DATA SECTION START

-- ==== Sys2Proof/Laws/Exec.lean ====
section
/-! SUPPORT. What the rows of an agent can do, said once for each agent, and how a property goes through a run of RX engine
steps. -/

namespace Sys2Proof.Machine

/-! ### The RX engine -/

/-- The state after a step on an end-of-stream item (R137). -/
def afterEof (s : State) : State := { s.flag .eof with rxIn := s.rxIn.tail, rxLive := false }

/-- Everything one step of the RX engine can come to: nothing, the byte at the head taken in, or the end of the stream. -/
def RxMoves (s t : State) : Prop :=
  t = s ∨ (∃ b rest, Reading s b rest ∧ (rxByte s b).fitsIn s = true ∧ t = commit s (rxByte s b)) ∨
    (s.rxLive = true ∧ (∃ rest, s.rxIn = .eof :: rest) ∧ t = afterEof s)

/-- A row of the receiver whose outcome is that of `rx_byte` where it is selected is a step of the RX engine. -/
theorem rxRow_moves {sel : Bool} {s : State} {b : Byte} {r : RxOut} {t : State} (h : rxRow sel s b r = .next t)
    (hr : sel = true → r = rxByte s b) : RxMoves s t := by
  rcases rxRow_cases h with h | ⟨hs, ⟨rest, hrd⟩, hf, ht⟩
  · exact .inl h
  · rw [hr hs] at hf ht
    exact .inr (.inl ⟨b, rest, hrd, hf, ht⟩)

theorem consume_moves (s : State) (b : Byte) : RxMoves s (consume s b (rxByte s b)) := by
  rcases consume_cases s b (rxByte s b) with h | ⟨⟨rest, hr⟩, hf, h⟩
  · exact .inl h
  · exact .inr (.inl ⟨b, rest, hr, hf, h⟩)

theorem rxEof_moves (s : State) : RxMoves s (rxEof s) := by
  rcases rxEof_cases s with h | ⟨hl, hr, h⟩
  · exact .inl h
  · exact .inr (.inr ⟨hl, hr, h⟩)

theorem rxTurn_moves (s : State) : RxMoves s (rxTurn s) := by
  unfold rxTurn
  split
  · exact .inl rfl
  · exact rxEof_moves s
  · exact consume_moves s _

theorem rxByte_rh_mark {s : State} (hf : s.fsm = .rh) (hm : s.matchCount.val < 2) :
    rxByte s Config.marker = rxMark s := by
  simp [rxByte, hf, hm]

theorem rxByte_rh_mark3 {s : State} (hf : s.fsm = .rh) (hm : s.matchCount = 2) :
    rxByte s Config.marker = rxMark3 s := by
  simp [rxByte, hf, hm]

theorem rxByte_rh_other {s : State} {b : Byte} (hf : s.fsm = .rh) (hb : b ≠ Config.marker) :
    rxByte s b = rxOther s := by
  simp [rxByte, hf, hb]

theorem rxByte_rp_byte {s : State} {b : Byte} (hf : s.fsm = .rp) (hp : s.pcount.val < 6) :
    rxByte s b = rxParam s b := by
  simp [rxByte, hf, hp]

theorem rxByte_rp_last {s : State} {b : Byte} (hf : s.fsm = .rp) (hp : s.pcount = 6) : rxByte s b = rxLast s b := by
  simp [rxByte, hf, hp]

theorem rxByte_rd_data {s : State} {b : Byte} (hf : s.fsm = .rd) (ho : s.hdrOp = s.params.opData) :
    rxByte s b = rxData s b := by
  simp [rxByte, hf, ho]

DATA SECTION END

WHAT NEEDS TO BE DONE:
Would you restate the entries word for word, omitting none?

ANSWER TO THE PROBLEM:
-- ==== Sys2Proof/Laws/Exec.lean ====
section
/-! SUPPORT. What the rows of an agent can do, said once for each agent, and how a property goes through a run of RX engine
steps. -/

namespace Sys2Proof.Machine

/-! ### The RX engine -/

/-- The state after a step on an end-of-stream item (R137). -/
def afterEof (s : State) : State := { s.flag .eof with rxIn := s.rxIn.tail, rxLive := false }

/-- Everything one step of the RX engine can come to: nothing, the byte at the head taken in, or the end of the stream. -/
def RxMoves (s t : State) : Prop :=
  t = s ∨ (∃ b rest, Reading s b rest ∧ (rxByte s b).fitsIn s = true ∧ t = commit s (rxByte s b)) ∨
    (s.rxLive = true ∧ (∃ rest, s.rxIn = .eof :: rest) ∧ t = afterEof s)

/-- A row of the receiver whose outcome is that of `rx_byte` where it is selected is a step of the RX engine. -/
theorem rxRow_moves {sel : Bool} {s : State} {b : Byte} {r : RxOut} {t : State} (h : rxRow sel s b r = .next t)
    (hr : sel = true → r = rxByte s b) : RxMoves s t := by
  rcases rxRow_cases h with h | ⟨hs, ⟨rest, hrd⟩, hf, ht⟩
  · exact .inl h
  · rw [hr hs] at hf ht
    exact .inr (.inl ⟨b, rest, hrd, hf, ht⟩)

theorem consume_moves (s : State) (b : Byte) : RxMoves s (consume s b (rxByte s b)) := by
  rcases consume_cases s b (rxByte s b) with h | ⟨⟨rest, hr⟩, hf, h⟩
  · exact .inl h
  · exact .inr (.inl ⟨b, rest, hr, hf, h⟩)

theorem rxEof_moves (s : State) : RxMoves s (rxEof s) := by
  rcases rxEof_cases s with h | ⟨hl, hr, h⟩
  · exact .inl h
  · exact .inr (.inr ⟨hl, hr, h⟩)

theorem rxTurn_moves (s : State) : RxMoves s (rxTurn s) := by
  unfold rxTurn
  split
  · exact .inl rfl
  · exact rxEof_moves s
  · exact consume_moves s _

theorem rxByte_rh_mark {s : State} (hf : s.fsm = .rh) (hm : s.matchCount.val < 2) :
    rxByte s Config.marker = rxMark s := by
  simp [rxByte, hf, hm]

theorem rxByte_rh_mark3 {s : State} (hf : s.fsm = .rh) (hm : s.matchCount = 2) :
    rxByte s Config.marker = rxMark3 s := by
  simp [rxByte, hf, hm]

theorem rxByte_rh_other {s : State} {b : Byte} (hf : s.fsm = .rh) (hb : b ≠ Config.marker) :
    rxByte s b = rxOther s := by
  simp [rxByte, hf, hb]

theorem rxByte_rp_byte {s : State} {b : Byte} (hf : s.fsm = .rp) (hp : s.pcount.val < 6) :
    rxByte s b = rxParam s b := by
  simp [rxByte, hf, hp]

theorem rxByte_rp_last {s : State} {b : Byte} (hf : s.fsm = .rp) (hp : s.pcount = 6) : rxByte s b = rxLast s b := by
  simp [rxByte, hf, hp]

theorem rxByte_rd_data {s : State} {b : Byte} (hf : s.fsm = .rd) (ho : s.hdrOp = s.params.opData) :
    rxByte s b = rxData s b := by
  simp [rxByte, hf, ho]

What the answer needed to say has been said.